Autor: Alfonso G. Nacianceno García
En el béisbol, desentrañar el lenguaje de las señas del rival ofrece un resquicio para marcar diferencias en la pizarra, máxime en juegos reñidos desde el primero hasta el último episodio.
Batear avisado con hombres en bases es una de esas ventajas a las que aludimos. Por ejemplo: si un corredor ancló en segunda —de frente al pedido que le hará el receptor al pitcher— le puede indicar al bateador cuál lanzamiento le tirarán.
Algo parecido acontece en la cotidianidad. Hermanadas en la historia, la crítica y la autocrítica llegan hasta nuestros días para contribuir al mejoramiento humano.
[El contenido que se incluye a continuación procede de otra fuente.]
-- ==== Sys2Proof/Machine/RecordCheck.lean ====
section
/-! DEFINITION. The decode of a Filast record (R138): what the sequencer reads, and the checks in their class order. -/

namespace Sys2Proof.Machine

open Sys2Proof

/-! ## Failures by class (R138) -/

/-- R138: a failed check: ten times its class plus the order within it, and the unit that a completion names. -/
abbrev Fail := Nat × Nat

/-- R138: the status of a class. -/
def failStatus (k : Nat) : Nat :=
  match k with
  | 10 => Status.fieldRange
  | 20 => Status.fieldRange
  | 30 => Status.outOfBounds
  | 40 => Status.notOwner
  | 50 => Status.misaligned
  | 60 => Status.destAlias
  | 61 => Status.overlap
  | 70 => Status.unsupported
  | 80 => Status.contextState
  | 81 => Status.contextState
  | 82 => Status.positionExhausted
  | 90 => Status.outOfService
  | 91 => Status.hostLinkLost
  | 100 => Status.capacity
  | _ => Status.powerDenied

/-- A check: a failure of class `k` when `b` holds. -/
def failIf (b : Bool) (k : Nat) (unit : Nat := 0) : List Fail := if b then [(k, unit)] else []

/-- R138: the first failure of the lowest class. -/
def firstFail : List Fail → Option Fail
  | [] => none
  | f :: r =>
    match firstFail r with
    | none => some f
    | some g => if g.1 < f.1 then some g else some f

/-! ## Objects (R137, R138) -/

/-- Whether a DPA range lies in DPA space and in the windows of a context. -/
def State.inBounds (s : State) (c : Nat) (lo hi : Int) (write : Bool) : Bool :=
  decide (0 ≤ lo) && decide (hi < 2 ^ 41) && s.inWindows c lo.toNat hi.toNat write

/-- R137, R138: a control object of `n` bytes may be read. -/
def State.objIn (s : State) (c dpa n : Nat) : Bool :=
  n == 0 || s.inBounds c (dpa : Int) ((dpa + n : Nat) - 1 : Int) false

/-- R43: whether every column of an object is in service. -/
def State.objUp (s : State) (dpa n : Nat) : Bool := (s.colsOf dpa n).all s.colUp

/-- R138: a control object as it is read: its bytes as a number; `none` when it is not read. -/
def State.obj (s : State) (c dpa n : Nat) : Option Nat :=
  if s.objIn c dpa n && s.objUp dpa n then some (s.readNum dpa n).1 else none

/-- The failures of reading an object: outside the windows, out of service. -/
def State.objFails (s : State) (c dpa n : Nat) : List Fail :=
  if !s.objIn c dpa n then [(30, 0)]
  else match (s.colsOf dpa n).find? fun col => !s.colUp col with
    | some col => [(90, unitId 4 (locOf col).gpc)]
    | none => []

/-- The columns that reading an object touches. -/
def State.objCols (s : State) (c dpa n : Nat) : List Nat :=
  if s.objIn c dpa n && s.objUp dpa n then s.colsOf dpa n else []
Sin embargo, hoy asistimos al espectáculo de quienes batean avisados ante un auditorio donde alguien “muy servicial” le adelantó que debía autocriticarse fuerte en la reunión para esquivar el peso de la reprimenda colectiva.
Entonces, tras robarse la arrancada, el encartado tiene la opción de mostrarse honesto, profundo, armado de razones e ideas, dispuesto a corregir su gestión junto a los compañeros bajo su dirección; o apreciamos que —presumiendo un vendaval de opiniones en su contra— el señalado asume la ofensiva y descorre el telón de la farsa: se constriñe en la silla, pone cara de carnero degollado, e inicia una melopea hueca, cobijado por una imagen desdibujada casi siempre resumida en la frase: “¡yo no estoy defendiendo mi puesto!”.
Ante esta última escenificación existen dos alternativas. O los convocados exigen profundidad y objetividad en el análisis; o escuchan inertes la apología a “mí mismo”, ya sea porque entre ellos hay intereses creados y no quieren conflictos; o porque han recibido dádivas comprometedoras que supeditan la justa opinión crítica a los designios de un jefe capaz de vajear a una parte del colectivo. Como consecuencia, allí convive el temor de ir al fondo del problema para resolverlo con la manga al codo.
No será la reiterada alabanza al buen hacer lo que enaltezca al hombre. Se prefiere a quien mirándonos a los ojos pone su mira y disparo sobre los puntos susceptibles de perfección en la obra colectiva, que aquel aprovechado —experto en lisonjear— avivado en no perderle ni pie ni pisada al jefe, casi siempre para distraer la atención, desviarla de sí, porque a derechas él no es un buen trabajador.
Desempeñarse con dedicación, entusiasmo y realismo al frente de un colectivo, velar por el rendimiento en cada jornada, atender a los problemas personales de sus integrantes, pudieran ser quizá las claves para emprender relaciones interpersonales llevaderas, pero si quienes lo dirigen entronizan inmerecidas ventajas para algunos de sus componentes —ya sea en el trato o por el otorgamiento de beneficios materiales sin sustento comprobado— ahí crecerá la discordia. La protesta no será hija de una excesiva susceptibilidad de los excluidos, sino porque en esta época, cuando se enfatiza en elevar la productividad y la producción para entonces aspirar al incremento salarial, molestan en grado sumo los reconocimientos no avalados por el esfuerzo cotidiano.
No cabe duda que cualquiera recibirá con beneplácito un elogio frente a una desaprobación de su proceder. Es humano y eleva la autoestima, pero si a menudo nos miráramos en el espejo y algún día vemos reproducida una imagen fuera de foco, existirá la posibilidad de echarle mano a la rectificación de los actos propios y de los estados de ánimo y de conciencia.
Parecerse a uno mismo, tomando muy en cuenta lo que los demás esperan de nosotros, implica practicar el rigor del autoanálisis crítico, ese sí es capaz de poner nuestra imagen en foco.